November 13, 2011 / 9:06 AM / 7 years ago

UPDATE 4-Iraqi Kurdistan confirms Exxon oil deal-minister

* Iraq says deal could jeopardise Exxon’s Qurna contract

* Kurdish exports to rise next year

* Salih says new oil law to go to parliament by year-end

By Serena Chaudhry

ARBIL, Iraq, Nov 13 (Reuters) - Iraq’s Kurdish region has signed an exploration deal with Exxon Mobil, a Kurdish official said on Sunday, confirming a deal that Iraq has said could jeopardise the U.S. oil giant’s southern oilfield contract.

Natural Resources Minister Ashti Hawrami said the Kurdistan Regional Government (KRG) signed a contract with Exxon in mid-October for six exploration blocks in the semi-autonomous region.

Iraq’s central government, which has long-running disputes with the Kurdish region over oil and land, has said Baghdad would consider a deal between Exxon and the KRG illegal and a violation of the company’s contract to develop Iraq’s 8.7-billion-barrel West Qurna Phase One oilfield in the south.

“It is a binding contract,” Hawrami said at an oil and gas conference in the Kurdish capital, Arbil. “It was signed completely on the 18th of October 2011.”

It was the first official confirmation from the KRG. Exxon has yet to comment on the deal.

Iraqi Kurdistan has enjoyed more stability and security in recent years than the rest of Iraq, which is struggling with stubborn violence from insurgents and militias more than eight years after the U.S. invasion that toppled Saddam Hussein.

The KRG has signed contracts with a number of smaller foreign firms to develop oilfields in the region, but the contract with Exxon would be its first with a global oil major.

Baghdad disputes the validity of the contracts, saying it has the right to control development of the world’s fourth largest oil reserves.

Abdul-Mahdy al-Ameedi, the director of the Iraqi oil ministry’s contracts and licensing directorate, said on Friday the government had sent three letters to Exxon Mobil warning that any deal with the KRG would be considered illegal.

Ameedi said such a deal could result in the termination of Exxon’s contract to develop West Qurna Phase One field, a deal Exxon and partner Royal Dutch Shell clinched in 2009.
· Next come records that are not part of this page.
-- ==== Sys2Proof/Machine/Defaults.lean ====
section
/-! DEFINITION. The default values of the parameters of R7: the spec's own choices where the source leaves a point
open. Each is a log entry (notes/assumptions). -/

namespace Sys2Proof

/-- The default opcode map of R49: the list order, with 13 vacant (D1).
DESIGN CHOICE (the spec's, D1; log entry 2), unsafe: only LDI, OUT and HLT are the source's. -/
def OpcodeMap.standard : OpcodeMap :=
  { nop := 0, lda := 1, add := 2, sub := 3, sta := 4, ldi := 5, jmp := 6, jc := 7, jz := 8, aei := 9, sei := 10,
    shl := 11, slf := 12, out := 14, hlt := 15 }

/-- The default switches of R7. DESIGN CHOICE (the spec's D2, D5, D7; log entries 3, 5, 6), unsafe. The two pacing
parameters have no default in the spec: any value will do, since nothing reads them (log entry 9). -/
def Params.standard : Params :=
  { opcodeMap := OpcodeMap.standard, lowNibblePolicy := .ignore, refreshOp := .add, shlOrder := .aThenB,
    automaticMode := true, clockRateHz := 1 }

/-- The default start values of R26: all zero and false. DESIGN CHOICE (the spec's D4; log entry 4), unsafe. -/
def ResetRegs.standard : ResetRegs :=
  { mem := 0, a := 0, b := 0, sum := 0, instruction := 0, out := 0, zero := false, carry := false }

/-- What a memory address that no image byte and no `STA` has listed reads as: the padding byte 0 of R66.
DESIGN CHOICE (log entry 10): memory before any image is loaded reads as the all-zero image. -/
def unlistedByte : Byte := 0

end Sys2Proof
end

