-- ==== Sys2Proof/Machine/Flags.lean ====
section
/-! DEFINITION. The ALU (R84–R89): the 9-bit intermediate, the two flags, the flagged compute and the refresh. -/

namespace Sys2Proof.Machine

/-- The two flags (R19, R20). -/
structure Flags where
  zero  : Bool
  carry : Bool
deriving DecidableEq, Repr

/-- The 9-bit intermediate `t` of R84: `a + b`, or `a + ~b + 1`, whose `~b` is the one's complement (C1). -/
def aluIntermediate (a b : Byte) (subtract : Bool) : BitVec 9 :=
  if subtract then a.setWidth 9 + (~~~b).setWidth 9 + 1 else a.setWidth 9 + b.setWidth 9

/-- `performArithmetic(a, b, subtract, updateFlags)` (R84): the value, and the flags after it. -/
def performArithmetic (a b : Byte) (subtract updateFlags : Bool) (old : Flags) : Byte × Flags :=
  let t := aluIntermediate a b subtract
  let r := t.setWidth 8
  (r, if updateFlags then { zero := r == 0, carry := t.getLsbD 8 } else old)

/-- `Sum <- performArithmetic(A, B, subtract, T)`: one micro-step that writes `Sum`, `Carry` and `Zero` (R88). -/
def flaggedCompute (subtract : Bool) : MicroOp := fun s =>
  let r := performArithmetic s.a s.b subtract true { zero := s.zero, carry := s.carry }
  { s with sum := r.1, zero := r.2.zero, carry := r.2.carry }

/-- Whether the refresh after a compute subtracts (R89): never under the default `refreshOp`; under `likeCompute`,
where the compute did. -/
def refreshSubtracts (p : Params) (subtract : Bool) : Bool :=
  match p.refreshOp with
  | .add => false
  | .likeCompute => subtract

/-- `Sum <- performArithmetic(A, B, …, F)`: the refresh after a compute, or after a load (`subtract` false). It never
writes a flag (R21, R89). -/
def refreshAfter (subtract : Bool) : MicroOp := fun s =>
  let r := performArithmetic s.a s.b (refreshSubtracts s.params subtract) false { zero := s.zero, carry := s.carry }
  { s with sum := r.1, zero := r.2.zero, carry := r.2.carry }

/-- The last three micro-steps of the six ALU instructions (R94–R99): flagged compute, `A <- Sum`, refresh. -/
def computeIntoA (subtract : Bool) : List MicroOp := [flaggedCompute subtract, aFromSum, refreshAfter subtract]

end Sys2Proof.Machine
end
In June, Deputy Prime Minister Hussain al-Shahristani said West Qurna Phase One production had hit 350,000 barrels per day and was expected to reach 400,000 bpd by year-end.

A statement on Exxon from Shahristani’s office on Saturday said Iraq would deal with any company that violates its laws “in the same way that we dealt with similar companies previously”.

Iraq announced in September that it would bar U.S. oil firm Hess Corp from competing in its fourth energy auction, scheduled for next year, because the company signed deals with the Kurdish region.

But analysts said Exxon’s participation in the southern deal may be too important for the central government to carry out any threats over the Kurdistan deal.

“Baghdad’s threat to Exxon Mobil is just that, a threat. Baghdad will not cancel the company’s contract in southern Iraq because Exxon Mobil is not a small company and it knows the consequences of every step,” said Ali Hussain Balou, former head of the oil and gas committee in parliament and now an analyst.

AMBITIOUS PLANS

The fields include one in Arbat, another field north of Arbat, one near the Marathon bloc, and three others in Al-Qhosh, Khanki and Perimam, according to a senior Kurdish oil ministry official.

The Exxon deal could further Iraqi Kurdistan’s ambitious plans to boost production from the region.

The chief executive of Norway’s DNO told Reuters on Sunday that his company would increase crude output capacity at its Kurdish Tawke field to 100,000 bpd next year, although production would stay at 50,000 bpd.

Genel Energy said output at the Tak Tak field is now 90,000 bpd and would hit 120,000 in January.

Prime Minister Barham Salih told the oil conference on Sunday that Arbil and Baghdad had agreed to boost Kurdish exports to 175,000 barrels per day next year.

Iraq’s official goal is to raise its production capacity to 12 million bpd by 2017, although the OPEC producer acknowledges a goal of around 8 million bpd might be more realistic.

Current production is 2.9 million bpd, with exports of around 2.1 million. Infrastructure limitations hamper Iraq’s ability to increase exports dramatically.

Salih also said he had agreed with Iraqi Prime Minister Nuri al-Maliki to present a new hydrocarbons law to the Iraqi parliament by the end of the year.

Investors anxious for a more stable legal platform for their investments have been waiting for the new law for years.

The law would be based on a 2007 draft agreed by political blocs, apparently shunting aside a more controversial version approved by the Iraqi cabinet that would have given more power to the central government.

“We have agreed with ... Maliki that we will stick to the original draft of 2007. There may be amendments needed, but these amendments need to be agreed to mutually,” Salih said.

“In case of no agreement on those amendments, the provisions with the original text will be presented to parliament (by year-end) for parliament to decide.”